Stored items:
────

/-- V-B6, counts 1, 1, 2: s2 "0", s0 "10", s1 "11". -/
theorem test_extract : after .extract { built with codes := [(3, { len := 1, val := 1 })] }
    (fun t => (t.codes, t.result0, t.result1)) =
    some ([(0, { len := 2, val := 2 }), (1, { len := 2, val := 3 }), (2, { len := 1, val := 0 })], 3, 2) := by decide

/-- V-X2: a leaf deeper than CODE_MAX; the table stays. -/
theorem test_extract_ecodelen : after .extract { tooDeep with codes := [(3, { len := 1, val := 1 })] }
    (fun t => (t.errcode, t.codes)) = some (.ecodelen, [(3, { len := 1, val := 1 })]) := by decide

/-- R153: word 1 of a 33-bit code. -/
theorem test_code_rd : after (.codeRd 1 2)
    { small with cfg := { small.cfg with codeMax := 64 }, codes := [(2, { len := 33, val := 0x100000005 })] }
    (fun t => (t.result0, t.result1)) = some (33, 1) := by decide

/-- V-X7 in small: NCW = 1. -/
theorem test_code_rd_earg : after (.codeRd 1 2) coded (fun t => t.errcode) = some .earg := by decide

theorem test_code_clr : after .codeClr coded (fun t => t.codes) = some [] := by decide

/-- V-X4. -/
theorem test_code_clr_estate : after .codeClr packing (fun t => (t.errcode, t.codes)) = some (.estate, coded.codes) := by
  decide

theorem test_cbuf_wr : after (.cbufWr 0) (latched 0x33000000 { small with arg0 := 0xFF }) (fun t => t.cbufOf 0) =
    some 0xFF := by decide
theorem test_cbuf_wr_earg : after (.cbufWr 1) small (fun t => (t.errcode, t.cbuf)) = some (.earg, []) := by decide

/-- V-X5: CBUF's bits at and above 3 are ignored. -/
theorem test_code_wr : after (.codeWr 1) (latched 0x34000001 { small with arg0 := 3, cbuf := [(0, 0xFF)] })
    (fun t => t.codeOf 1) = some { len := 3, val := 7 } := by decide

/-- V-X6: only a0[15:0] is the length. -/
theorem test_code_wr_low_half : after (.codeWr 1)
    (latched 0x34000001 { small with arg0 := 0x00010001, cbuf := [(0, 3)] }) (fun t => t.codeOf 1) =
    some { len := 1, val := 1 } := by decide

theorem test_pk_start : after .pkStart { coded with ofifo := [7], pkBitcnt := 9 }
    (fun t => (t.pkActive, t.ofifo, t.pkBitcnt)) = some (true, [], 0) := by decide

/-- V-P5. -/
theorem test_pk_start_estate : after .pkStart decoding (fun t => (t.errcode, t.pkActive)) = some (.estate, false) := by
  decide

/-- V-P1's eighth symbol: pending "1000101" and the code "0" of a push 0x8A. -/
theorem test_pk_sym : after (.pkSym 0) { packing with pkAcc := 0x45, pkNb := 7 }
    (fun t => (t.ofifo, t.pkNb, t.pkAcc, t.pkBitcnt)) = some ([0x8A], 0, 0, 1) := by decide

/-- V-P4. -/
theorem test_pk_sym_enocode : after (.pkSym 3) (latched 0x41000003 packing)
    (fun t => (t.errcode, t.errinfo, t.pkNb)) = some (.enocode, 0x41000003, 3) := by decide

/-- V-P1's flush: pending "1101110" is pushed as 0xDC. -/
theorem test_pk_flush : after .pkFlush { packing with pkAcc := 0x6E, pkNb := 7 }
    (fun t => (t.ofifo, t.pkNb, t.pkActive)) = some ([0xDC], 0, false) := by decide

/-- V-P6. -/
theorem test_pk_flush_empty : after .pkFlush { packing with pkAcc := 0, pkNb := 0 } (fun t => (t.ofifo, t.pkActive)) =
    some ([], false) := by decide

/-- R69: the limit is {a1, a0}. -/
theorem test_dec_start : after (.decStart true) (latched 0x50000001 { coded with arg0 := 23, arg1 := 1 })
    (fun t => (t.decActive, t.limitEn, t.decNbits)) = some (true, true, 0x100000017) := by decide

/-- V-D4: {"0", "01"}. -/
theorem test_dec_start_ebadtable : after (.decStart false)
    { small with codes := [(0, { len := 1, val := 0 }), (1, { len := 2, val := 1 })] }
    (fun t => (t.errcode, t.decActive)) = some (.ebadtable, false) := by decide

/-- P3: the bits 0 10 11 0 10 of 0x5A. -/
theorem test_dec_byte : after (.decByte 0x5A) { decoding with acc := 0, accLen := 0 }
    (fun t => (t.ofifo, t.accLen, t.decBitcnt)) = some ([0, 1, 2, 0, 1], 0, 8) := by decide

/-- V-D2: the table {"0", "10"} and the byte 0xC0. -/
theorem test_dec_byte_enomatch : after (.decByte 0xC0)
    (latched 0x510000C0
      { decoding with acc := 0, accLen := 0, codes := [(0, { len := 1, val := 0 }), (1, { len := 2, val := 2 })] })
    (fun t => ((t.errcode, t.errinfo, t.decActive), t.accLen, t.decBitcnt, t.ofifo)) =
    some ((.enomatch, 0x510000C0, false), 2, 2, []) := by decide

/-- V-D1, limit 21: EPARTIAL with residue 2. -/
theorem test_dec_end_epartial : after .decEnd
    (latched 0x52000000 { decoding with limitEn := true, decNbits := 21, decBitcnt := 21, acc := 3, accLen := 2 })
    (fun t => (t.errcode, t.errinfo, t.decResidue, t.decActive)) = some (.epartial, 0x52000000, 2, false) := by decide

/-- V-D1, limit 23 with two bytes: ESHORT. -/
theorem test_dec_end_eshort : after .decEnd { decoding with limitEn := true, decNbits := 23, decBitcnt := 16 }
    (fun t => (t.errcode, t.decResidue)) = some (.eshort, 1) := by decide

/-! ### Steps, accesses and errors -/

/-- V-R1 to V-R5, V-R7 and V-R8. -/
theorem test_registers_at_reset : [0x00, 0x04, 0x08, 0x0C, 0x80, 0x10, 0x30].map State.reset.regValue =
    [0x48554646, 0x00000100, 0x004000FF, 0, 0, 0, 0] := by decide

/-- P6: STATUS is BUSY, OUTWAIT, DEC_ACTIVE and OUT_NONEMPTY. -/
theorem test_status_held : (latched 0x51000000
    { small with
      codes := [(1, { len := 1, val := 0 })], decActive := true, ofifo := List.replicate 8 1 }).status =
    0x00001043 := by decide

/-- R88: the engine runs what is latched, with the latched argument (V-R10). -/
theorem test_step_engine : afterStep { latched 0x11000001 { small with arg0 := 5 } with arg0 := 9 }
    (fun t => (t.freqOf 1, t.pending, t.arg0)) = some (5, none, 9) := by decide

/-- R31, R259: a read of OUT_DATA pops. -/
theorem test_step_pop : afterStep { small with ofifo := [7, 8], hostOps := [.read .word (256 + 0x30)] }
    (fun t => (t.ofifo, t.hostReads)) = some ([8], [0x80000007]) := by decide

/-- V-C6: the error lock discards the command. -/
theorem test_step_locked : afterStep { small with errcode := .estate, hostOps := [.write .word (256 + 0x10) 0] }
    (fun t => (t.pending, t.errcode)) = some (none, .estate) := by decide

/-- V-C8: EBUSY is recorded with the rejected word. -/
theorem test_step_ebusy : afterStep { latched 0x42000000 full with hostOps := [.write .word (256 + 0x10) 0x10000000] }
    (fun t => (t.errcode, t.errinfo, t.pending.isSome)) = some (.ebusy, 0x10000000, true) := by decide

/-- V-C7: SOFT_RESET acts at once, also during a hold. -/
theorem test_step_soft_reset : afterStep { latched 0x42000000 full with hostOps := [.write .word (256 + 0x10) 0x01000000] }
    (fun t => (t.pending, t.ofifo, t.pkActive)) = some (none, [], false) := by decide

/-- V-E2: an illegal word raises EILL with itself in ERRINFO. -/
theorem test_step_illegal : afterStep (latched 0x00000001 small) (fun t => (t.errcode, t.errinfo, t.pending)) =
    some (.eill, 0x00000001, none) := by decide

/-- V-G2, V-G3: ESTATE before ESYM, ESYM before ENOCODE. -/
theorem test_priority : (after (.pkSym 4) small (fun t => t.errcode), after (.pkSym 4) packing (fun t => t.errcode)) =
    (some .estate, some .esym) := by decide

/-- The first error wins (R224). -/
theorem test_first_error : after .bldStep (latched 0x21000000 { small with errcode := .ebusy, errinfo := 5 })
    (fun t => (t.errcode, t.errinfo)) = some (.ebusy, 5) := by decide

theorem test_placed_word : afterStep (State.reset.withFetchWord 32 0x13000005) (fun t => (t.pending, t.errcode)) =
    some (none, .none) := by decide

/-! ### The invariant, checked by evaluation -/

def nodeCheck (nodes : List Node) (n : Nat) : Bool :=
  match nodes[n]? with
  | some (.internal w l r) =>
    decide (l < n ∧ r < n ∧ l ≠ r ∧ w.toNat = (weightAt nodes l).toNat + (weightAt nodes r).toNat)
  | some (.leaf w _) => decide (1 ≤ w.toNat)
  | none => true

def forestCheck (nodes : List Node) (heap : List Nat) : Bool :=
  (List.range nodes.length).all (nodeCheck nodes) &&
  (heap ++ childFields nodes).isPerm (List.range nodes.length) &&
  (List.range heap.length).all (fun i => i == 0 || !less nodes (heapAt heap i) (heapAt heap ((i - 1) / 2))) &&
  decide (queuedTotal nodes heap ≤ wmax)

theorem forestOk_of_check {nodes : List Node} {heap : List Nat} (h : forestCheck nodes heap = true) :
    ForestOk nodes heap := by
  simp only [forestCheck, Bool.and_eq_true, List.all_eq_true, List.mem_range, List.isPerm_iff, Bool.or_eq_true,
    beq_iff_eq, Bool.not_eq_true', decide_eq_true_eq] at h
  obtain ⟨⟨⟨h1, h2⟩, h3⟩, h4⟩ := h
  have hn : ∀ n node, nodes[n]? = some node → n < nodes.length := fun n node e => (List.getElem?_eq_some_iff.1 e).1
  refine ⟨fun n w l r e => ?_, h2, fun i h0 hi => ?_, fun n w sym e => ?_, h4⟩
  · simpa [nodeCheck, e] using h1 n (hn n _ e)
  · rcases h3 i hi with h | h
    · omega
    · exact h
  · simpa [nodeCheck, e] using h1 n (hn n _ e)

def codesCheck (limit : Nat) (t : Table CodeEntry) : Bool :=
  t.all (fun e => decide (e.2.len ≤ limit ∧ e.2.val < 2 ^ e.2.len))

theorem codes_of_check {limit : Nat} {t : Table CodeEntry} (h : codesCheck limit t = true) (sym : Nat) :
    (Table.get CodeEntry.absent t sym).len ≤ limit ∧
    (Table.get CodeEntry.absent t sym).val < 2 ^ (Table.get CodeEntry.absent t sym).len := by
  induction t with
  | nil => simp [Table.get, CodeEntry.absent]
  | cons e rest ih =>
    simp only [codesCheck, List.all_cons, Bool.and_eq_true, decide_eq_true_eq] at h
    simp only [Table.get]
    split
    · exact h.1
    · exact ih h.2

theorem codesFit_of_check {s : State} (h : codesCheck s.cfg.codeMax s.codes = true) : CodesFit s :=
  fun sym => (codes_of_check h sym).2

def latchCheck (s : State) : Bool :=
  match s.pending with
  | none => true
  | some l => decide (s.inReset = false ∧ l.cmd ≠ softResetWord ∧
      (s.errcode = .none ∨ s.errcode = .ebusy ∨ l.cmd = errClrWord))

def invariantCheck (s : State) : Bool :=
  decide s.cfg.Valid && Table.wf 0 s.cfg.nsym s.freq && Table.wf CodeEntry.absent s.cfg.nsym s.codes &&
  codesCheck s.cfg.codeMax s.codes && Table.wf 0 s.cfg.ncw s.cbuf &&
  decide (s.nodes.length ≤ s.cfg.nnodeMax ∧ s.heap.length ≤ s.cfg.heapMax) && forestCheck s.nodes s.heap &&
  decide ((leafSyms s.nodes).Nodup ∧ ∀ sym ∈ leafSyms s.nodes, sym < s.cfg.nsym) &&
  decide (s.bstate = .empty → s.nodes = [] ∧ s.heap = []) &&
  decide (s.root = if s.bstate = .built then s.heap.head? else none) &&
  decide (s.bstate = .built → s.heap.length ≤ 1) && decide (s.pkAcc.toNat < 2 ^ s.pkNb.toNat) &&
  decide (s.accLen ≤ s.cfg.codeMax ∧ s.acc < 2 ^ s.accLen) &&
  decide (s.decActive = true → s.tableValid = true ∧ (s.accLen = 0 ∨ s.accLen < s.maxLen)) &&
  decide (s.limitEn = false → s.decNbits = 0) && decide (s.decResidue ≤ s.cfg.codeMax) &&
  decide (¬ (s.pkActive = true ∧ s.decActive = true)) && decide (s.ofifo.length ≤ s.cfg.ofifoDepth) &&
  decide (s.errcode = .none → s.errinfo = 0) && latchCheck s

theorem invariant_of_check {s : State} (h : invariantCheck s = true) : Invariant s := by
  simp only [invariantCheck, Bool.and_eq_true, decide_eq_true_eq] at h
  obtain ⟨⟨⟨⟨⟨⟨⟨⟨⟨⟨⟨⟨⟨⟨⟨⟨⟨⟨⟨h1, h2⟩, h3⟩, h4⟩, h5⟩, h6⟩, h7⟩, h8⟩, h9⟩, h10⟩, h11⟩, h12⟩, h13⟩, h14⟩, h15⟩, h16⟩, h17⟩,
    h18⟩, h19⟩, h20⟩ := h
  refine ⟨h1, h2, h3, fun sym => codes_of_check h4 sym, h5, h6, forestOk_of_check h7, h8, h9, h10, h11, h12, h13, h14,
    h15, h16, h17, h18, h19, fun l hl => ?_, fun hr => ?_⟩
  · simp only [latchCheck, hl, decide_eq_true_eq] at h20
    exact h20.2
  · cases hp : s.pending with
    | none => rfl
    | some l =>
      simp only [latchCheck, hp, decide_eq_true_eq] at h20
      rw [hr] at h20
      exact absurd h20.1 (by decide)

/-! ### Witnesses: states and operands that meet the hypotheses of the obligations -/

/-- A step is a next state. -/
def steps (s : State) : Bool := (afterStep s (fun _ => ())).isSome

/-- A command gives a next state. -/
def runs (i : Instr) (s : State) : Bool := (after i s (fun _ => ())).isSome

theorem next_of_steps {s : State} (h : steps s = true) : ∃ t, step s = .next t := by
  unfold steps afterStep at h
  cases hs : step s with
  | next t => exact ⟨t, rfl⟩
  | fault r => simp [hs] at h
  | refused r => simp [hs] at h

theorem next_of_runs {i : Instr} {s : State} (h : runs i s = true) : ∃ t, exec i s = .next t := by
  unfold runs after at h
  cases hs : exec i s with
  | next t => exact ⟨t, rfl⟩
  | fault r => simp [hs] at h
  | refused r => simp [hs] at h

────

Brief |
Take the lines above from the one containing "def latchCheck (s" to the one containing "def invariantCheck (s" and retype them exactly, both ends included, with nothing added.

Answer to this exercise |
def latchCheck (s : State) : Bool :=
  match s.pending with
  | none => true
  | some l => decide (s.inReset = false ∧ l.cmd ≠ softResetWord ∧
      (s.errcode = .none ∨ s.errcode = .ebusy ∨ l.cmd = errClrWord))

def invariantCheck (s : State) : Bool :=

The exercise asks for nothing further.